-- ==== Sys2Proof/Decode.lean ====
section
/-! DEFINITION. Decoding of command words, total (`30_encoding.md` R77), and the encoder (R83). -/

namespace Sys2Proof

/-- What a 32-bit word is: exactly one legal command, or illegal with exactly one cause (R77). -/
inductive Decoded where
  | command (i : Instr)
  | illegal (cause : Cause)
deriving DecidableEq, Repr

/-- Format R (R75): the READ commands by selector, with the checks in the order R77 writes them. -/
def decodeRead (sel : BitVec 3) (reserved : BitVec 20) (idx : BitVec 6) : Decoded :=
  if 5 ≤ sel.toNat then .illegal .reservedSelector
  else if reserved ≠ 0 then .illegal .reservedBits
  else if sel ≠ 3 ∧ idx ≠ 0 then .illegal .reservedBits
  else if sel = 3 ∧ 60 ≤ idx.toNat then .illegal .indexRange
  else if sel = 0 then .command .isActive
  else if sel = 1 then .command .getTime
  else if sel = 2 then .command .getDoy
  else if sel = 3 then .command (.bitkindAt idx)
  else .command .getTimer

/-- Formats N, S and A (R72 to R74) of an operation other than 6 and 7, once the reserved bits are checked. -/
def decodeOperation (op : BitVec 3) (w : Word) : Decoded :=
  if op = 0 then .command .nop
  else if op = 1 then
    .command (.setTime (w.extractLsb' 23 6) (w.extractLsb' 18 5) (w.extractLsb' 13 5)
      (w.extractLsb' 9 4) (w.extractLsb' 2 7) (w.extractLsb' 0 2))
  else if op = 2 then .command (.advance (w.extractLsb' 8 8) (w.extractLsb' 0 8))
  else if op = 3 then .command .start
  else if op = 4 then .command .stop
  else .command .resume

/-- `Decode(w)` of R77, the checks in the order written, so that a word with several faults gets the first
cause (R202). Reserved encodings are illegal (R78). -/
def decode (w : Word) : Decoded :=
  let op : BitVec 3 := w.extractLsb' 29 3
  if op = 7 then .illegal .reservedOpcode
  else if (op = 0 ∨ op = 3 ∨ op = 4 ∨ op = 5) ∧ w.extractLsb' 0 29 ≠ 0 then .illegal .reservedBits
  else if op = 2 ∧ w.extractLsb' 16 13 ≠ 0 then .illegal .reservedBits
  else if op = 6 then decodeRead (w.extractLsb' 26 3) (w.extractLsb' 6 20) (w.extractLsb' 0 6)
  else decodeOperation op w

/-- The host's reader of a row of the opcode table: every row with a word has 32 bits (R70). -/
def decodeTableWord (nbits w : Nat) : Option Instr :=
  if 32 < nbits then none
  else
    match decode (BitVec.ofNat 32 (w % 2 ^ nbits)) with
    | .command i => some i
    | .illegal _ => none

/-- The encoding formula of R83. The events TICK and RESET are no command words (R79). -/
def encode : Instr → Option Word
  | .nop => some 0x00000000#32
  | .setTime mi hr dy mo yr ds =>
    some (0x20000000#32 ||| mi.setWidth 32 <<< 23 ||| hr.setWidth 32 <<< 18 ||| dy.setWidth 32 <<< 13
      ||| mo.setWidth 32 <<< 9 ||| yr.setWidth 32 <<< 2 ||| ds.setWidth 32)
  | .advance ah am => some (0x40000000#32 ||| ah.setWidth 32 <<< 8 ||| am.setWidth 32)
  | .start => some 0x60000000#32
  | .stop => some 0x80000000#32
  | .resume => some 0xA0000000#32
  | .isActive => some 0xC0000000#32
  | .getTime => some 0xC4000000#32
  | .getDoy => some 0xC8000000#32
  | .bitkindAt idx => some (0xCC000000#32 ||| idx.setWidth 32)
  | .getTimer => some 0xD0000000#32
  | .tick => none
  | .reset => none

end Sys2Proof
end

• _PROMPT_: Lines from the top of the data above through the line with "deriving DecidableEq, Repr", both ends included: copy them exactly, nothing more.

• _RESULT OF THE TASK_:
-- ==== Sys2Proof/Decode.lean ====
section
/-! DEFINITION. Decoding of command words, total (`30_encoding.md` R77), and the encoder (R83). -/

namespace Sys2Proof

/-- What a 32-bit word is: exactly one legal command, or illegal with exactly one cause (R77). -/
inductive Decoded where
  | command (i : Instr)
  | illegal (cause : Cause)
deriving DecidableEq, Repr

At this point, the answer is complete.